Wyconda Thomas, a family nurse practitioner, opened a clinic four years ago in Gunnison, Mississippi, a town of only a few hundred people. Thomas lets patients’ life circumstances, their history, and their needs determine what type of contraception she prescribes.(Haleigh Brooke Thomas McGee)
Pressuring Black women to use IUDs, implants, and other long-term contraception is reminiscent of a history in which Black women were sterilized against their consent, she said. Even today, studies show that providers are more likely to pressure women of color to limit the size of their families and recommend IUDs to them. These women also have a harder time getting a provider to remove the devices and getting insurance to cover the removal cost, Dehlendorf said.
Too often, Wyconda Thomas, a family nurse practitioner near the Arkansas border, meets patients who are skeptical of birth control because of a bad experience. Many of her patients continued Depo-Provera shots even after they gained an unsafe amount of weight — a known side effect — because they weren’t offered other options.

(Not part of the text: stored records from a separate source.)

-- ==== Sys2Proof/Machine/Wake.lean ====
section
/-! DEFINITION. Host accesses and the wake from S2 (R374, R438). -/

namespace Sys2Proof.Machine

open Sys2Proof

/-- Reports the Nightcap held while D1 was off reach the tally, and dropped ones count (R458). -/
def deliverHeld (s : State) : State :=
  let l := s.tally.held
  let s1 := { s with tally := { s.tally with
    held := [], heldDrop := 0, overflow := min (s.tally.overflow + s.tally.heldDrop) 0xFFFF } }
  l.foldl tallyAdd s1

/-- A port of link pair `k`, dies Lk and L(k + 3) (R25), has EN 1 (R432). -/
def pairEn (s : State) (k : Nat) : Bool :=
  (List.range 12).any fun i => (getPort s (12 * k + i)).en || (getPort s (12 * (k + 3) + i)).en

/-- The domains that S2 switches off beside the compute columns: D1 and D11 to D18 (R434). -/
def s2Domains : List Nat := [1, 11, 12, 13, 14, 15, 16, 17, 18]

/-- Domains come on after an entry into S2, as far as it went: the fabrics and D11 to D18, apart from what an active rule
shuts; the piles leave self-refresh; the audio registers take their reset values (R433). -/
def domainsOn (s : State) : State :=
  { s with
    pwr := { s.pwr with
      fabricOff := []
      domOff := s.pwr.domOff.filter fun d =>
        !s2Domains.contains d || s.pwr.shut.contains d || (decide (15 ≤ d) && decide (d ≤ 17) && !pairEn s (d - 15)) }
    piles := (s.piles.map fun x => (x.1, { x.2 with selfRefresh := false })).filter fun x => x.2 != {}
    ap := [] }

/-- The package leaves S2 and reaches S1 (R438): every domain but the cores is on, the Crown's tables are back, and the
lower LMS tree is to be rebuilt. -/
def s2Leave (s : State) : State :=
  let s1 := domainsOn s
  deliverHeld { s1 with
    pwr := { s1.pwr with cur := 1, s2Steps := 0, tablesIn := none, abort := false, idleFrom := s.time }
    sec := { s1.sec with lmsReady := false, romAt := s.time } }

/-- A host access that reaches the package: the link is down while the Crown is in reset; in S2 the access wakes
the package first and completes afterwards. -/
def hostAccess (s : State) (f : State → State) : State :=
  if crownUp s then f (if s.pwr.cur = 2 then s2Leave s else s) else s

/-- An entry into S1 or S2 is in progress (R436). -/
def entering (s : State) : Bool :=
  (s.pwr.cur == 0 && !s.pwr.coresOff.isEmpty) || (s.pwr.cur == 1 && s.pwr.s2Steps != 0)

/-- A doorbell write, a mailbox SEND or a rule wake: an entry in progress is to be aborted at its next step (R436). -/
def wakeCall (s : State) : State := if entering s then { s with pwr := { s.pwr with abort := true } } else s

/-- A write of a doorbell page. -/
def pageAccess (s : State) (f : State → State) : State := hostAccess s fun s => f (wakeCall s)

end Sys2Proof.Machine
end

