/-- MARGIN_MEASURE: the worst lane's eye height; the least of the day is kept for the trend (R364, R463). -/
def execMarginMeasure (p mv : Nat) (s : State) : Host.Outcome State Fault Refusal :=
  let x := getPort s p
  let m := min mv 255
  let d := tget 0 s.health.dayMin p
  onlyIf (portThere s p && x.state == 2) s
    { setPort s p { x with margin := m } with
      health := { s.health with dayMin := tput 0 s.health.dayMin p (if d = 0 then m + 1 else min d (m + 1)) } }

/-- LINK_DELAY_MEASURE: half the round trip of the last echo. -/
def execLinkDelayMeasure (p : Nat) (s : State) : Host.Outcome State Fault Refusal :=
  let x := getPort s p
  match x.echo with
  | none => .next s
  | some (t, at_) =>
    let rtt := (at_ - t.toNat) * 5 / 8
    onlyIf (portThere s p && x.state == 2) s (setPort s p { x with rttNs := rtt, delayNs := rtt / 2 })

end Sys2Proof.Machine
end

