/-- STOP. -/
def execStop (m : Nat) (s : State) : Host.Outcome State Fault Refusal :=
  .next (request s m 0x04 fun s b =>
    if !scopeOk s b then no s 2
    else
      let s1 := (scopeClients s b).foldl beginStop s
      if scopeQuiet s1 b then .now (endStops s1 b) 0 [] else .later s1)

/-- RESUME. -/
def execResume (m : Nat) (s : State) : Host.Outcome State Fault Refusal :=
  .next (request s m 0x05 fun s b =>
    if !scopeOk s b then no s 2 else .now ((scopeClients s b).foldl resumeClient s) 0 [])

/-! ### Clients and rings -/

/-- CLIENT_REGISTER. -/
def execClientRegister (m : Nat) (s : State) : Host.Outcome State Fault Refusal :=
  .next (request s m 0x01 fun s b =>
    let c := fieldLE b 4 2
    let p := (getSched s c).part
    if !clientOk c then no s 2
    else if (getClient s c).reg then no s 3
    else if !(getPart s p).en then no s 2
    else .now (setClient s c { reg := true, part := p, weight := (getSched s c).weight }) 0 [])

/-- Closes every stream of a client, disables its pairs and forgets its debt (R319). -/
def unregister (s : State) (c : Nat) : State :=
  let own := (s.streams.filter fun x => x.2.isOpen && x.2.client == c).map Prod.fst
  let s1 := own.foldl (fun t st => closeStream (getStream t st).part t st) s
  setClient s1 c { acct := { (getClient s1 c).acct with debtNs := 0 } }

/-- CLIENT_UNREGISTER. -/
def execClientUnregister (m : Nat) (s : State) : Host.Outcome State Fault Refusal :=
  .next (request s m 0x02 fun s b =>
    let c := fieldLE b 4 2
    if !(clientOk c && (getClient s c).reg) then no s 2
    else if s.cmds.any fun x => x.client == c then no s 3
    else .now (unregister s c) 0 [])

/-- The fields of a RING_SET that enables a pair. -/
def ringFieldsOk (b : Bytes) : Bool :=
  let n := fieldLE b 7 1
  decide (4 ≤ n) && decide (n ≤ 16) && fieldLE b 8 8 % (64 * 2 ^ n) == 0 && fieldLE b 16 8 % (32 * 2 ^ n) == 0 &&
    decide (fieldLE b 24 4 < 2 ^ 20) && decide (9 ≤ fieldLE b 28 2) && decide (fieldLE b 28 2 ≤ 2047)

/-- The pair as RING_SET leaves it. -/
def ringOf (b : Bytes) : Ring :=
  if fieldLE b 7 1 = 0 then {}
  else
    { en := true, log2 := fieldLE b 7 1, sqBase := BitVec.ofNat 64 (fieldLE b 8 8), cqBase := BitVec.ofNat 64 (fieldLE b 16 8)
      pasid := BitVec.ofNat 20 (fieldLE b 24 4), vector := fieldLE b 28 2 }

/-- RING_SET. -/
def execRingSet (m : Nat) (s : State) : Host.Outcome State Fault Refusal :=
  .next (request s m 0x03 fun s b =>
    let c := fieldLE b 4 2
    let n := fieldLE b 6 1
    let r := getRing s c n
    if !(clientOk c && (getClient s c).reg && ringOk n && (fieldLE b 7 1 == 0 || ringFieldsOk b)) then no s 2
    else if r.en && !r.fault && s.cmds.any (fun x => x.client == c && x.ring == n) then no s 3
    else
      let s1 := setRing s c n (ringOf b)
      let x := getClient s1 c
      .now (setClient s1 c { x with faultSt := x.faultSt &&& ~~~(BitVec.ofNat 4 (2 ^ n)) }) 0 [])

/-! ### Device memory (R304, R306, R308, R315) -/

/-- PART, DVA and BYTES of a request. -/
def rPart (b : Bytes) : Nat := fieldLE b 4 1
def rDva (b : Bytes) : Nat := fieldLE b 8 8
def rBytes (b : Bytes) : Nat := fieldLE b 16 8
/-- The range lies in the 48-bit device space, aligned to `al`. -/
def rangeFits (b : Bytes) (al : Nat) : Bool :=
  partOk (rPart b) && rDva b % al == 0 && rBytes b % al == 0 && decide (rDva b + rBytes b ≤ 2 ^ 48)
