/-- BOOT_GO: the pushed image is checked where the ROM waits for a push; a TOTAL above the largest of R403 matches no
header. -/
def execBootGo (m : Nat) (s : State) : Host.Outcome State Fault Refusal :=
  .next (request s m 0x29 fun s b =>
    let img := memGet s.sec.image 0 (min (fieldLE b 4 4) 8392665)
    match s.sec.rom with
    | .trying 1 second => .now (checkImage s img 1 second) 0 []
    | .push => .now (checkImage s img 1 (s.sec.bootsel == 3)) 0 []
    | _ => no s 3)

/-! ## Floine peer (R402) -/

/-- The image this package booted leaves for a peer. -/
def sendImage (s : State) (dst : Nat) : State :=
  queueFlits (wire s (.image dst s.sec.booted)) 1 dst (flitsOf s.sec.booted)

/-- A destination is reached by a port that is up. -/
def portUpTo (s : State) (dst : Nat) : Bool := (outPort s dst).any fun p => (getPort s p).state == 2

/-- BOOT_FETCH: a request that has come from a peer is served on its port; it waits while the firmware is not ready. -/
def execBootFetch (s : State) : Host.Outcome State Fault Refusal :=
  if !s.crown.ready || d1Off s then .next s
  else
    match takeGot s fun x => match x.2 with | .bootFetch => true | _ => false with
    | some (src, _, s1) => .next (if portUpTo s1 src then sendImage s1 src else s1)
    | none => .next s

/-- BOOT_MEDIUM_SWITCH: every 500 ms until port 0 is up. -/
def execBootMediumSwitch (s : State) : Host.Outcome State Fault Refusal :=
  if crownUp s && romPeer s && (getPort s 0).state != 2 && decide (s.sec.mediumAt + 500000000 ≤ s.time) then
    let k := 1 - s.sec.medium.toNat
    .next (romTrain (setSec s (mediumTo (BitVec.ofNat 2 k) s.time)) k)
  else .next s

/-- BOOT_PEER_TIMEOUT: 10 s after the ROM started. -/
def execBootPeerTimeout (s : State) : Host.Outcome State Fault Refusal :=
  onlyIf (crownUp s && romPeer s && decide (s.sec.romAt + 10000000000 ≤ s.time)) s (sourceFails s 0x01)

/-- PEER_IMAGE_ARRIVE. -/
def execPeerImageArrive (b : Bytes) (s : State) : Host.Outcome State Fault Refusal :=
  match s.sec.rom with
  | .trying 2 second => onlyIf (crownUp s && (getPort s 0).state == 2) s (checkImage s b 2 second)
  | _ => .next s

/-- FIRMWARE_READY: the firmware of an accepted image accepts requests; the release sequence is over. At the end of a
boot the bead counter starts (R42). -/
def execFirmwareReady (s : State) : Host.Outcome State Fault Refusal :=
  onlyIf (s.sec.rom == .booted && s.rst.resetting.isNone && crownUp s && !d1Off s) s
    { s with
      crown := { s.crown with ready := true }
      bead := if s.bead.en then s.bead else { s.bead with en := true, edge := s.time, from3 := 3 * s.time } }

/-! ## Fuses (R406, R407) -/

/-- ROLLBACK_ADVANCE. -/
def execRollbackAdvance (m : Nat) (s : State) : Host.Outcome State Fault Refusal :=
  .next (request s m 0x22 fun s b =>
    let t := fieldLE b 4 1
    if s.sec.svn < t then no s 2
    else .now (setSec s fun x => { x with rollback := max x.rollback t }) 0 [])

/-- An owner block verifies, and the running image has an owner part under its keys (R407). -/
def ownerBlockOk (x : Sec) (b : Bytes) : Bool :=
  let key := slice b 0 96
  let lms := slice b 96 56
  let d := sha384 (leN 8 x.serial.toNat ++ slice b 0 152)
  let img := x.booted
  b.length == 2020 && ecdsaOk key (slice b 152 96) d && lmsOk lms (slice b 248 1772) d && imgOwner img &&
    partKey img (ownerAt img) == key && ecdsaOk key (partSig img (ownerAt img)) (imgMeasure img) &&
    lmsOk lms (partLms img (ownerAt img)) (imgMeasure img)

/-- PASID and length of a request that names host memory. -/
def dmaFieldsOk (b : Bytes) (al least most : Nat) : Bool :=
  decide (fieldLE b 4 4 < 2 ^ 20) && fieldLE b 8 8 % al == 0 && decide (least ≤ fieldLE b 16 4) &&
    decide (fieldLE b 16 4 ≤ most)

/-- OWNER_PROVISION: `blk` is what the host answers to the read of the owner block. -/
def execOwnerProvision (m : Nat) (blk : HostAns) (s : State) : Host.Outcome State Fault Refusal :=
  .next (request s m 0x23 fun s b =>
    if s.sec.ownerSet then no s 3
    else if !dmaFieldsOk b 1 2020 2020 then no s 2
    else
      let s := dmaRead s (some (fieldLE b 4 4)) (fieldLE b 8 8) 2020
      match blk with
      | .refused _ => no s 2
      | .data d =>
        if !ownerBlockOk s.sec d then no s 2
        else .now (setSec s fun x => { x with
          ownerDigest := sha384 (slice d 0 96), ownerLms := slice d 96 56, ownerSet := true }) 0 [])

/-! ## Identity (R408, R409) -/

def udsBytes (x : Sec) : Bytes := leN 32 x.uds.toNat
/-- The seed of the DeviceID key. -/
def deviceSeed (x : Sec) : Bytes := hmac384 (udsBytes x) (label "KV64 DeviceID")
/-- The seed of the alias key, by way of the CDI. -/
def aliasSeed (x : Sec) : Bytes :=
  hmac384 (hmac384 (udsBytes x) (x.measure ++ leN 4 x.svn ++ slice x.ownerDigest 0 48)) (label "KV64 Alias")
/-- The seed of the lower LMS tree of a boot. -/
def lowerSeed (x : Sec) : Bytes := hmac384 (udsBytes x) (label "KV64 LMS" ++ leN 4 x.leaf)
/-- The public key that the engine derives from a seed. -/
def keyOf (seed : Bytes) : Bytes := slice (Config.secret 0 seed) 0 96
/-- An ECDSA signature of a digest; `n` tells one signature from the next. -/
def ecdsaSign (seed digest : Bytes) (n : Nat) : Bytes := slice (Config.secret 1 (seed ++ digest ++ leN 8 n)) 0 96
/-- The HSS public key, 60 bytes with L = 2. -/
def hssPub (x : Sec) : Bytes :=
  beN 4 2 ++ beN 4 0xEA000010 ++ beN 4 4 ++ slice (Config.secret 2 (udsBytes x)) 0 16 ++ slice x.topTree 0 32
/-- The public key of the lower tree, 56 bytes. -/
def lowerPub (x : Sec) : Bytes := beN 4 7 ++ beN 4 4 ++ slice (Config.secret 3 (lowerSeed x)) 0 48
/-- An HSS signature of 3,316 bytes with a leaf of the lower tree. -/
def hssSign (x : Sec) (leaf : Nat) (d : Bytes) : Bytes :=
  let top := Config.secret 4 (udsBytes x ++ leN 4 x.leaf)
  let low := Config.secret 5 (lowerSeed x ++ leN 4 leaf ++ d)
  beN 4 1 ++
    (beN 4 x.leaf ++ beN 4 4 ++ slice top 0 1120 ++ beN 4 0xEA000010 ++ slice top 1120 512) ++ lowerPub x ++
    (beN 4 leaf ++ beN 4 4 ++ slice low 0 1120 ++ beN 4 7 ++ slice low 1120 480)

/-- The identity block of 512 bytes. -/
def identityBlock (s : State) : Bytes :=
  let x := s.sec
  let dev := deviceSeed x
  let al := keyOf (aliasSeed x)
  keyOf dev ++ al ++ ecdsaSign dev (sha384 (al ++ x.measure ++ leN 4 x.svn)) x.boots ++ hssPub x ++ leN 8 x.serial.toNat ++
    leN 4 x.leaf ++ List.replicate 152 0
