/-! ## The vector block (R181) -/

/-- Fields of the vector block. -/
structure VBlk where
  dst : Nat
  a : Nat
  b : Nat
  c : Nat
  count : Nat
  opc : Nat
  inF : Nat
  outF : Nat
  sr : Bool
  bb : Bool
  cb : Bool
  mixer : Bool
  key : Nat
  rsite : Nat
  rstep : Nat
  rindex : Nat
  alpha : W32
deriving DecidableEq, Repr

def vblk (b : Bytes) : VBlk :=
  let f := fieldLE b 22 1
  { dst := fieldLE b 0 4, a := fieldLE b 4 4, b := fieldLE b 8 4, c := fieldLE b 12 4, count := fieldLE b 16 4,
    opc := fieldLE b 20 1, inF := bits (fieldLE b 21 1) 3 0, outF := bits (fieldLE b 21 1) 7 4,
    sr := bitOf f 0, bb := bitOf f 1, cb := bitOf f 2, mixer := bitOf f 3, key := bits (fieldLE b 23 1) 3 0,
    rsite := fieldLE b 24 4, rstep := fieldLE b 28 4, rindex := fieldLE b 32 4, alpha := f32At b 36 }

/-- Reserved fields 0. -/
def vblkRsv (b : Bytes) : Bool := bits (fieldLE b 22 1) 7 4 == 0 && bits (fieldLE b 23 1) 7 4 == 0 && zeros b 40 24

/-- Operands an operation uses, fields it does not use at 0, and its ranges (R137, R181). `nSrc` operands of which
the last may be broadcast; `dstBytes` bytes written. -/
def vRanges (d : Disp) (v : VBlk) (nSrc dstBytes : Nat) : Bool :=
  let n := v.count
  let sz := fmtBytes v.inF
  let one := fun (bc : Bool) => if bc then (if n = 0 then 0 else sz) else n * sz
  (if 1 ≤ nSrc then rngOk d v.a (n * sz) else v.a == 0) &&
    (if 2 ≤ nSrc then rngOk d v.b (one v.bb) else v.b == 0 && !v.bb) &&
    (if 3 ≤ nSrc then rngOk d v.c (one v.cb) else v.c == 0 && !v.cb) && rngW d v.dst dstBytes

/-- Element `i` of an operand, raw; a broadcast operand has one element. -/
def vEl (ls : Tab Byte) (d : Disp) (code a : Nat) (bc : Bool) (i : Nat) : Nat :=
  ofLE (winRead ls d (a + (if bc then 0 else i) * fmtBytes code) (fmtBytes code))

/-- A value widened exactly to FP32. -/
def to32 (x : Fp) : W32 := BitVec.ofNat 32 (convFp 0 x none).1

/-- Writes a list of elements of a format and the flags they set. -/
def vWrite (d : Disp) (dst code : Nat) (l : List (Nat × Fl)) : Disp :=
  orFlags (if l.isEmpty then d else winWrite d dst (l.flatMap fun x => leN (fmtBytes code) x.1))
    (l.foldl (fun f x => f ||| x.2) 0)

/-- The counter-mode word of an index for a key slot (R237). -/
def keyWord (d : Disp) (key cls site step idx : Nat) : W32 := cmWord (tget 0 d.keys key) cls site step idx
/-- The random half-word of stochastic rounding (R104, R236). -/
def srBits (d : Disp) (sr : Bool) (key site step idx : Nat) : Option Nat :=
  if sr then some ((keyWord d key 1 site step idx).toNat % 65536) else none

/-- Targets of stochastic rounding (R103). -/
def srOk (code : Nat) : Bool := (1 ≤ code && code ≤ 4) || code == 8 || code == 9

/-- The largest counter index of a launch of `n` elements fits 32 bits (R237). -/
def idxOk (rindex n : Nat) : Bool := n == 0 || decide (rindex + n - 1 ≤ 0xFFFFFFFF)

/-! ## VOP (R147) -/

/-- Operands an operation code takes. -/
def vopSrcs (opc : Nat) : Nat := if opc = 3 then 3 else if 7 ≤ opc then 1 else 2

/-- The exact result of ADD, SUB, MUL, FMA. -/
def vopExact (opc : Nat) (x y z : Fp) : Fp × Fl :=
  if opc = 0 then addX x y else if opc = 1 then addX x y.neg else if opc = 2 then mulX x y else fmaX x y z

/-- One element of VOP from raw operands. -/
def vopEl (opc inF outF : Nat) (x y z : Nat) : Nat × Fl :=
  let a := widen inF x
  let b := widen inF y
  let c := widen inF z
  if opc ≤ 3 then
    if inF = outF ∧ (inF = 1 ∨ inF = 2) then packed (fmtOf inF) (vopExact opc a b c)
    else
      let r := fin32w (vopExact opc a b c)
      let o := convFp outF (dec32 r.1) none
      (o.1, r.2 ||| o.2)
  else if opc = 4 then convFp outF (dec32 (fmin (to32 a) (to32 b))) none
  else if opc = 5 then convFp outF (dec32 (fmax (to32 a) (to32 b))) none
  else if opc = 6 ∨ opc = 7 then
    let r := fin32w (if opc = 6 then divX a b else sqrtX a)
    let o := convFp outF (dec32 r.1) none
    (o.1, r.2 ||| o.2)
  else if inF = outF then
    let f := fmtOf inF
    let top := 2 ^ (f.eb + f.fb)
    let raw := x % (2 * top)
    (if opc = 8 then raw else if opc = 9 then raw % top else if top ≤ raw then raw - top else raw + top, 0)
  else convFp outF (if opc = 8 then a else if opc = 9 then a.abs else a.neg) none

def vopDo (ls : Tab Byte) (d : Disp) (w : Nat) : Option Disp :=
  match blockAt ls d w 64 with
  | none => none
  | some blk =>
    let v := vblk blk
    if vblkRsv blk && decide (v.opc ≤ 10) && decide (v.inF ≤ 5) && decide (v.outF ≤ 5) && !v.sr && !v.mixer &&
        v.alpha == 0 && vRanges d v (vopSrcs v.opc) (v.count * fmtBytes v.outF) then
      let n := vopSrcs v.opc
      some (vWrite d v.dst v.outF ((List.range v.count).map fun i =>
        vopEl v.opc v.inF v.outF (vEl ls d v.inF v.a false i) (if 2 ≤ n then vEl ls d v.inF v.b v.bb i else 0)
          (if 3 ≤ n then vEl ls d v.inF v.c v.cb i else 0)))
    else none

/-- VOP. -/
def execOpVop (core : Nat) (s : State) : Host.Outcome State Fault Refusal := .next (launch s core 0x50 1 vopDo)
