-- ==== Sys2Proof/Certificates/Slice0/Obligations.lean ====
section
/-! DEFINITION. What is claimed of the model, for the provers: one proposition each. -/

open Sys2Proof Sys2Proof.Machine

namespace Sys2Proof.Ob

/-- The Crown is out of reset and its domain is on, so that host accesses reach it (R421, R436). -/
abbrev awake (s : State) : Prop := crownUp s = true ∧ s.pwr.cur ≠ 2

/-- A registered client's page and one of its ring pairs (R44). -/
abbrev paged (s : State) (c ring : Nat) : Prop := awake s ∧ clientOk c = true ∧ ringOk ring = true ∧ (getClient s c).reg = true

/-- The doorbell rings of a client. -/
abbrev ringOn (s : State) (c ring : Nat) : Prop := paged s c ring ∧ (getRing s c ring).en = true

/-- The read of the descriptor of sequence number `q` from its slot (R45). -/
def slotRead (s : State) (c ring : Nat) (q : W32) : DmaRead :=
  { addr := (getRing s c ring).sqBase.toNat + 64 * (q.toNat % 2 ^ (getRing s c ring).log2), bytes := 64 }

/-- A core runs dispatch `d`, and the word at its code index is `w`, of opcode `op` (R166, R170). -/
abbrev atWord (s : State) (core : Nat) (d : Disp) (w op : Nat) : Prop :=
  getDisp s core = some d ∧ running s d = true ∧ codeWord (getCore s core) d d.pc = some w ∧ fOp w = op

/-- The code window holds a word at an index, not an invalid-code mark (R171). -/
abbrev codeHeld (s : State) (core : Nat) (d : Disp) (pc : Nat) : Prop := (codeWord (getCore s core) d pc).isSome = true

/-- The core runs a word of the opcode and a further word follows it. -/
abbrev ready (s : State) (core : Nat) (d : Disp) (w op : Nat) : Prop := atWord s core d w op ∧ codeHeld s core d (d.pc + 1)

/-- The dispatch at another code index, with no stall. -/
def gone (d : Disp) (pc : Nat) : Disp := { d with pc := pc, stallOn := none, blockedAt := none }

/-- The state in which only the dispatch of one core has changed, to `d` at the index after `pc`. -/
def nextOf (s : State) (core : Nat) (d : Disp) (pc : Nat) : State := setDisp s core (gone d (pc + 1))

/-- An engine instruction can launch: its token is not pending and the engine's queue has room (R134, R135). -/
abbrev launchable (s : State) (core : Nat) (d : Disp) (w op eng : Nat) : Prop :=
  ready s core d w op ∧ tokPending d (fT w) = false ∧ (tget [] d.launches eng).length < 4

/-- The dispatch as an engine's operation finds it: no flag of its own set yet. -/
def blank (d : Disp) : Disp := { d with flags := 0 }

/-- The dispatch `d` after the launch of an operation whose effect on `blank d` is `e`: its token is pending and stands in the
engine's queue, with the flags that the engine sets as it ends (R106); until then the dispatch keeps its own. -/
def launched (d e : Disp) (eng t : Nat) : Disp :=
  tokSet { e with launches := tput [] d.launches eng (tget [] d.launches eng ++ [(t, e.flags)]), flags := d.flags } t

/-- The command is being killed and will end with the status and address. -/
def ending (s : State) (id status addr : Nat) : Prop :=
  ∃ c k, getCmd s id = some c ∧ c.stage = .killing ∧ c.kill = some k ∧ k.kind = .ends status addr

/-- A started dispatch of a core and its command, of one current generation. -/
abbrev onCore (s : State) (core : Nat) (d : Disp) (c : Cmd) : Prop :=
  getDisp s core = some d ∧ getCmd s d.cmd = some c ∧ d.started = true ∧ genCurrent s d.gen = true ∧ c.gen = d.gen

/-- The command runs. -/
def runs (s : State) (id : Nat) : Prop := ∃ c, getCmd s id = some c ∧ c.stage = .running

/-- Channel `m` is served, its firmware-to-host mailbox is empty, and its oldest request is `b`, of type `ty`, well formed,
with nothing before it unanswered (R377, R378). -/
def asks (s : State) (m ty : Nat) (b : Bytes) (rest : List Req) : Prop :=
  takesNext s m = true ∧ (∃ at_, getReqs s m = { msg := b, at_ := at_ } :: rest) ∧
    fieldLE b 0 1 = ty ∧ ∃ x, typeOf s b = some x ∧ resvZero x b = true

/-- The request has left channel `m`; its reply, with the status and the results, is in the mailbox, and vector m is raised. -/
def answered (s t : State) (m : Nat) (b : Bytes) (rest : List Req) (st : Nat) (res : Bytes) : Prop :=
  getReqs t m = rest ∧ getF2h t m = { data := replyBytes b st res, full := true } ∧ m ∈ t.io.msix ∧
    getReplies t m = getReplies s m ∧ t.mail.slow = s.mail.slow

/-- The bytes that a command reads: what the host answers, or what device memory holds (R51). -/
def gives (s : State) (c : Cmd) (h : HostAns) (b : Bytes) : Prop :=
  if isDev c.desc.arg then devRead s c.part (devAddr c.desc.arg) c.desc.lenA.toNat = .data b
  else h = .data b ∧ b.length = c.desc.lenA.toNat

/-- The state after the command's read of them: the read of the host, or the corrected lines of device memory. -/
def afterRead (s : State) (c : Cmd) : State :=
  if isDev c.desc.arg then noteDev s c.part (devAddr c.desc.arg) c.desc.lenA.toNat
  else dmaRead s (some c.pasid.toNat) c.desc.arg.toNat c.desc.lenA.toNat

/-- The Crown may send `n` flits of FL0 at once, and nothing waits before them (R341). -/
abbrev fl0Free (s : State) (n : Nat) : Prop := s.crown.fl0Wait = [] ∧ n ≤ s.crown.fl0

/-- In `t` a control message to `dst` has been sent, or waits for the Crown's allowance, and is kept until it is acknowledged
(R341, R343). -/
def sends (t : State) (dst : Nat) (m : Ctl) : Prop :=
  ∃ n, (∃ y ∈ t.dom.ctl, y.seq = n ∧ y.dst = dst ∧ y.m = m) ∧
    (.ctl dst n m ∈ t.io.wire ∨ (dst, .ctl dst n m) ∈ t.crown.fl0Wait)

/-- The reply of a channel's request is in its mailbox, with its vector raised, or waits for it (R377). -/
def replied (s t : State) (m : Nat) (b : Bytes) : Prop :=
  (mailFree s m = true → getF2h t m = { data := b, full := true } ∧ m ∈ t.io.msix) ∧
    (mailFree s m = false → getReplies t m = getReplies s m ++ [b])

Even if patients come in for another reason, Thomas talks to them about family planning “every chance I get,” she said. Four years ago, Thomas opened the Healthy Living Family Medical Center in Gunnison, a 300-person town that is 80% Black. The clinic receives Title X funds through Converge. Still, Thomas doesn’t force contraception on patients — she respects their decision to forgo a pill, patch, or implant.
But Title X funds help Thomas stock a variety of contraception methods so patients don’t have to worry about driving to a separate pharmacy.
“My job for them is to get them to understand that there are more methods and there’s no method at all,” Thomas said. “And that’s a whole visit by itself.”